Find the line in the entries below that contains "0x22#8]) = none := by decide +kernel". Repeat it exactly, and every line after it through the line that contains "seen (step ((at_".

-- DATA RECORDS --
====================
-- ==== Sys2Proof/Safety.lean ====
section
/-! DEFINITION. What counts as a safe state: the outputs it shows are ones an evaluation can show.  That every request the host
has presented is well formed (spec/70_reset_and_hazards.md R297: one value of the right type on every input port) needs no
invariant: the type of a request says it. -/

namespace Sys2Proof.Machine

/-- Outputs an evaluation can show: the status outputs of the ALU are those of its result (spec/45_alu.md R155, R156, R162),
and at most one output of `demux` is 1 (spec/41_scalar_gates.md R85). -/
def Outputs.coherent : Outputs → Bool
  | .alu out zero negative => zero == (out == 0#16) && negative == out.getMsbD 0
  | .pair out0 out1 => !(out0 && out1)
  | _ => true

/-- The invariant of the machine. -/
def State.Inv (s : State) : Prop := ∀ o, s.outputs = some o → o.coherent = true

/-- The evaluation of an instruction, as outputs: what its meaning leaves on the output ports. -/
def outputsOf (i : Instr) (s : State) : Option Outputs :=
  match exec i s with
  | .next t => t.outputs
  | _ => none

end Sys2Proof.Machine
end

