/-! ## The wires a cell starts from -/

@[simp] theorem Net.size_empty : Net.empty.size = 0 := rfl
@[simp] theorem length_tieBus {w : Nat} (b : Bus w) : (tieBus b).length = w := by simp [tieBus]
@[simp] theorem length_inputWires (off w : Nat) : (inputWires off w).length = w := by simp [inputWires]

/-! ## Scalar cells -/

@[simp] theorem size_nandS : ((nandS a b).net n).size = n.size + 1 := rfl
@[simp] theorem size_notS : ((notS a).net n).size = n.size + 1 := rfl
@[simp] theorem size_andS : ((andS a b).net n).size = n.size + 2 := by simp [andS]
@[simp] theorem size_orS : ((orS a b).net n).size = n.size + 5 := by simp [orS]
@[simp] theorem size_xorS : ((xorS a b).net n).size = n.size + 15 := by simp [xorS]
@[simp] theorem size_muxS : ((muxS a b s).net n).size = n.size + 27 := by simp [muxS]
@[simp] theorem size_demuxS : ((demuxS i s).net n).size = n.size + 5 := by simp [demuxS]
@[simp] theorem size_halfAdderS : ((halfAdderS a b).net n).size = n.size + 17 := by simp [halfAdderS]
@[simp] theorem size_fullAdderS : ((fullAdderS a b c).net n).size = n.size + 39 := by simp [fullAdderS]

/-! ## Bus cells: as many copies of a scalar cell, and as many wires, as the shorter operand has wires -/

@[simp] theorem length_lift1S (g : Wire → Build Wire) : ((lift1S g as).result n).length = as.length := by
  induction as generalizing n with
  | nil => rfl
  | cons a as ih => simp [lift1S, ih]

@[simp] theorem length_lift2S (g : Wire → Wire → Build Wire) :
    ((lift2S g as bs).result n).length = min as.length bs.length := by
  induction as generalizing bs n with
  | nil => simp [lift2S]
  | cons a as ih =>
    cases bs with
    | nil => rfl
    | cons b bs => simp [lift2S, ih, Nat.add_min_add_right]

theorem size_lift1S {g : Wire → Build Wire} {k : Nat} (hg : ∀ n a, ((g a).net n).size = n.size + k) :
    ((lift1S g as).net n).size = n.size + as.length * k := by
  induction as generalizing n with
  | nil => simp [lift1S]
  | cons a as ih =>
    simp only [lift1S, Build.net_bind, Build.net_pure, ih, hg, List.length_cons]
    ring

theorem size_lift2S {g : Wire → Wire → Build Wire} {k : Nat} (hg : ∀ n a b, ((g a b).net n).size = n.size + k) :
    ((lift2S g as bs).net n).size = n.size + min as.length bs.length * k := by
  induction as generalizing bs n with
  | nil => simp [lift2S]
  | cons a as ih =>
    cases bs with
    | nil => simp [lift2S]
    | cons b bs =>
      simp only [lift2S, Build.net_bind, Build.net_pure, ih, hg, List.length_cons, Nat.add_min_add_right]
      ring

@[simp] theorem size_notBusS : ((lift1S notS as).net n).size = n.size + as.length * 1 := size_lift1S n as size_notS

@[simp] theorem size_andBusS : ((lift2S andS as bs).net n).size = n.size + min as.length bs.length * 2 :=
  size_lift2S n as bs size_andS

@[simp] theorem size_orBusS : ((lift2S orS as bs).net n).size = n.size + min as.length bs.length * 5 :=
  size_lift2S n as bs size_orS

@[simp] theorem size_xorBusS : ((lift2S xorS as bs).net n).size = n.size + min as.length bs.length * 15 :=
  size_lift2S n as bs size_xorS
====================
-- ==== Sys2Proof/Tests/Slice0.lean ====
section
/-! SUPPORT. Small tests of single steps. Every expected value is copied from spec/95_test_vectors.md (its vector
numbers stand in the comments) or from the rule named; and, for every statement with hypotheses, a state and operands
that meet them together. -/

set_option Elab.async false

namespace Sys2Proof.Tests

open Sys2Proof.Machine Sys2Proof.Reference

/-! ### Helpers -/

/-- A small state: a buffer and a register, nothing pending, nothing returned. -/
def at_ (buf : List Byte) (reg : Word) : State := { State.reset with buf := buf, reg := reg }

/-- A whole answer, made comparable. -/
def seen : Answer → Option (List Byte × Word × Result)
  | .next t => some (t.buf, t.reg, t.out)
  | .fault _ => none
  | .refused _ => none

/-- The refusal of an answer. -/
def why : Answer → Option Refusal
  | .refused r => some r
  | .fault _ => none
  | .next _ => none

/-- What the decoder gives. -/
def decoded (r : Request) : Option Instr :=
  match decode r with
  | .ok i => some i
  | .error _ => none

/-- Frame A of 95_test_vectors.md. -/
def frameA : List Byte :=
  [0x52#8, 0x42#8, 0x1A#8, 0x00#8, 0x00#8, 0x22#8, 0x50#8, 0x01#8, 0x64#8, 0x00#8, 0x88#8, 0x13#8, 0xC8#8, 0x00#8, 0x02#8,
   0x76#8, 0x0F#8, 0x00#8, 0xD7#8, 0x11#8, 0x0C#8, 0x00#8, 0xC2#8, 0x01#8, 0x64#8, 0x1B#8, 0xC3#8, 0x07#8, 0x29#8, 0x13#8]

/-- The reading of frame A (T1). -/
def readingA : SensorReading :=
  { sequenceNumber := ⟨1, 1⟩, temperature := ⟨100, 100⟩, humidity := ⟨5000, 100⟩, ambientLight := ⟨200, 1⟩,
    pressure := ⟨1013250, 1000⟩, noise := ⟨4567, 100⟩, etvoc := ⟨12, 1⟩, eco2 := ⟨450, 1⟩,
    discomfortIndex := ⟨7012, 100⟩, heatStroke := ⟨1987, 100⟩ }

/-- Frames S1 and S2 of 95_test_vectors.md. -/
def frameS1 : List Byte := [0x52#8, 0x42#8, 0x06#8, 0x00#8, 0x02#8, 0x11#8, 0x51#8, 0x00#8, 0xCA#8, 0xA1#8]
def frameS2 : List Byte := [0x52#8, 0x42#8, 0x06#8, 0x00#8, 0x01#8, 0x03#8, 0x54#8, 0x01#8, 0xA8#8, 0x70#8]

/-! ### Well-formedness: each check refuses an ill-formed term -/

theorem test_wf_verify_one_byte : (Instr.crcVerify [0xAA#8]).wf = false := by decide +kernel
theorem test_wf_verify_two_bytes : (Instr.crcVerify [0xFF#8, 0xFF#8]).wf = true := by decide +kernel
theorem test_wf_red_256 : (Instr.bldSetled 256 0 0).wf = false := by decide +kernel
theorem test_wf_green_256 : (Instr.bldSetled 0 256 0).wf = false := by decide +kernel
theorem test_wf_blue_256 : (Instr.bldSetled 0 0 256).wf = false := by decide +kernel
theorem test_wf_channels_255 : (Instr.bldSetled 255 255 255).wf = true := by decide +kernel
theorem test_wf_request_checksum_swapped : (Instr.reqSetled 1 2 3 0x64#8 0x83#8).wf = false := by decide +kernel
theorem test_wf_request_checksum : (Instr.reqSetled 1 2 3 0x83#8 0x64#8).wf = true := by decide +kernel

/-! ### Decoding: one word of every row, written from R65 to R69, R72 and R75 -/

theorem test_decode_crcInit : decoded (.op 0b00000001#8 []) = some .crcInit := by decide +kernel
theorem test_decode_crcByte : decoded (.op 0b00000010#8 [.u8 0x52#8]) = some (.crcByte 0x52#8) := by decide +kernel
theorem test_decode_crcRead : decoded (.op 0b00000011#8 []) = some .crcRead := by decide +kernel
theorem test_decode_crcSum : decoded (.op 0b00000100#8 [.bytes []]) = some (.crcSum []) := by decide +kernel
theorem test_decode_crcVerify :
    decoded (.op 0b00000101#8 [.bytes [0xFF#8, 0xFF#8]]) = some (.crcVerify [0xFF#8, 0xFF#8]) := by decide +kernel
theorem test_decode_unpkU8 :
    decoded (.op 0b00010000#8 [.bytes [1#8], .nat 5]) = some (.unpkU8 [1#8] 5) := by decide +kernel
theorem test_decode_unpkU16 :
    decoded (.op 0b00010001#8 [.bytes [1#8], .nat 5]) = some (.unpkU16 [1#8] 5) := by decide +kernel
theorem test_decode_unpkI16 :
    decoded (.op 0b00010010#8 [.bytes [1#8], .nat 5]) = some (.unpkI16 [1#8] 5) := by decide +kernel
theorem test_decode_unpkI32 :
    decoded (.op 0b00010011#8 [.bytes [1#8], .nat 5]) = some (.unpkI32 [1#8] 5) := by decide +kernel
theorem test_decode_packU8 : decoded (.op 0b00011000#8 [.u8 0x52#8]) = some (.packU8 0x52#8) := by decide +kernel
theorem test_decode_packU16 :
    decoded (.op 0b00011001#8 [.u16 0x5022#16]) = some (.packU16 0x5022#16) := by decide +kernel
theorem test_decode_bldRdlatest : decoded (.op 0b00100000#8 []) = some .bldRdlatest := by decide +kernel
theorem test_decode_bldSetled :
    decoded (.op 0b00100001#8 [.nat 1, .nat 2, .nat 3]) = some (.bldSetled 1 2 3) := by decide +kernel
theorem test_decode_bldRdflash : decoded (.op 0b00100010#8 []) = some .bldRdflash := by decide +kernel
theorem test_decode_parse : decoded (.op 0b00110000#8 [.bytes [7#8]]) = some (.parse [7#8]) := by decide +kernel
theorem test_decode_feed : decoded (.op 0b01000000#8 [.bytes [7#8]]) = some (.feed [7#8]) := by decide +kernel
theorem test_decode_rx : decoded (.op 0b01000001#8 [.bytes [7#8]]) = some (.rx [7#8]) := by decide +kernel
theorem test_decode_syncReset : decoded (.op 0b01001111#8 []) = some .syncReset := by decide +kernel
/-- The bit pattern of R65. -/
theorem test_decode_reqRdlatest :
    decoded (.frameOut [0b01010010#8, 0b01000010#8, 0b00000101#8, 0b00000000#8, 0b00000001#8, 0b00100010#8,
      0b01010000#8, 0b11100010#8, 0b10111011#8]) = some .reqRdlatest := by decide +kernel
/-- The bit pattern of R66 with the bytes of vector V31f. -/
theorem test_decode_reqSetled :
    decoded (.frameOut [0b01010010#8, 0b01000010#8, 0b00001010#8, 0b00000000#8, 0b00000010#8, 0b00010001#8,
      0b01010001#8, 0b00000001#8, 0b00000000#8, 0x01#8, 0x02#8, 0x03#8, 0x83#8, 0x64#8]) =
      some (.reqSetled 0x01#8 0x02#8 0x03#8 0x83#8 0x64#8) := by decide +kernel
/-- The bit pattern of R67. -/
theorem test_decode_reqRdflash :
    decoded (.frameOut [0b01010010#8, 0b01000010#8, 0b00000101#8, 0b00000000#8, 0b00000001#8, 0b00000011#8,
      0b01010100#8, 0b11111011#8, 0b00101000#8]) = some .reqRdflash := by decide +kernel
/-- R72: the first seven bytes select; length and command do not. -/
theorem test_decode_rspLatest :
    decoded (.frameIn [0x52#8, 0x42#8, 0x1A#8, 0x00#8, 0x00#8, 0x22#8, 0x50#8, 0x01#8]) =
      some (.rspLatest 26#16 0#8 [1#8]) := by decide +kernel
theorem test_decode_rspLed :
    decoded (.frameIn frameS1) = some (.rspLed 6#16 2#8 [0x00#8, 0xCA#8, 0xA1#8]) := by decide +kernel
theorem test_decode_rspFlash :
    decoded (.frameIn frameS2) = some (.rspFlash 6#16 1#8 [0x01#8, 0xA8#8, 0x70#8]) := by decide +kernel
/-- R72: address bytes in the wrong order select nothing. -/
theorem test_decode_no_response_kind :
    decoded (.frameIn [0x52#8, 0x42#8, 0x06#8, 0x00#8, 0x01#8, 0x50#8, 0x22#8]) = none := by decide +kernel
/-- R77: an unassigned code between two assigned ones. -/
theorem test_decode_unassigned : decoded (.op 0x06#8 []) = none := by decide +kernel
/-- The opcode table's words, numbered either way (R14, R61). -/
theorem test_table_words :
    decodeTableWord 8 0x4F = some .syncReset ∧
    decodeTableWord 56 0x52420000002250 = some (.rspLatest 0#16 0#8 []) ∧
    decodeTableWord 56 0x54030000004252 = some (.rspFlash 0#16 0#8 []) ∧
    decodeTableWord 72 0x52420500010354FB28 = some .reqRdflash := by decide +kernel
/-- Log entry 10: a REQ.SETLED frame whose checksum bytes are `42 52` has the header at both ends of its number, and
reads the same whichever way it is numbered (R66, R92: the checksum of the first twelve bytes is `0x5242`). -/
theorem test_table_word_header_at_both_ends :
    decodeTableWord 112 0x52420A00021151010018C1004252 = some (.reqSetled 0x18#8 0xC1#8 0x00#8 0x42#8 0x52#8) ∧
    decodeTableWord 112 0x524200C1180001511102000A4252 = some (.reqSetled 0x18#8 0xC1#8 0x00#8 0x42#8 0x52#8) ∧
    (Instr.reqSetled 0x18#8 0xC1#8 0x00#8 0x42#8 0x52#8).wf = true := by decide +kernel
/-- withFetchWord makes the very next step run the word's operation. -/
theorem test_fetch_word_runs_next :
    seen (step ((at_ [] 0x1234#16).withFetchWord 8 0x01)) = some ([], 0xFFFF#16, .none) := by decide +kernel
====================
-- ANSWER TO THIS TASK --
    decoded (.frameIn [0x52#8, 0x42#8, 0x06#8, 0x00#8, 0x01#8, 0x50#8, 0x22#8]) = none := by decide +kernel
/-- R77: an unassigned code between two assigned ones. -/
theorem test_decode_unassigned : decoded (.op 0x06#8 []) = none := by decide +kernel
/-- The opcode table's words, numbered either way (R14, R61). -/
theorem test_table_words :
    decodeTableWord 8 0x4F = some .syncReset ∧
    decodeTableWord 56 0x52420000002250 = some (.rspLatest 0#16 0#8 []) ∧
    decodeTableWord 56 0x54030000004252 = some (.rspFlash 0#16 0#8 []) ∧
    decodeTableWord 72 0x52420500010354FB28 = some .reqRdflash := by decide +kernel
/-- Log entry 10: a REQ.SETLED frame whose checksum bytes are `42 52` has the header at both ends of its number, and
reads the same whichever way it is numbered (R66, R92: the checksum of the first twelve bytes is `0x5242`). -/
theorem test_table_word_header_at_both_ends :
    decodeTableWord 112 0x52420A00021151010018C1004252 = some (.reqSetled 0x18#8 0xC1#8 0x00#8 0x42#8 0x52#8) ∧
    decodeTableWord 112 0x524200C1180001511102000A4252 = some (.reqSetled 0x18#8 0xC1#8 0x00#8 0x42#8 0x52#8) ∧
    (Instr.reqSetled 0x18#8 0xC1#8 0x00#8 0x42#8 0x52#8).wf = true := by decide +kernel
/-- withFetchWord makes the very next step run the word's operation. -/
theorem test_fetch_word_runs_next :
    seen (step ((at_ [] 0x1234#16).withFetchWord 8 0x01)) = some ([], 0xFFFF#16, .none) := by decide +kernel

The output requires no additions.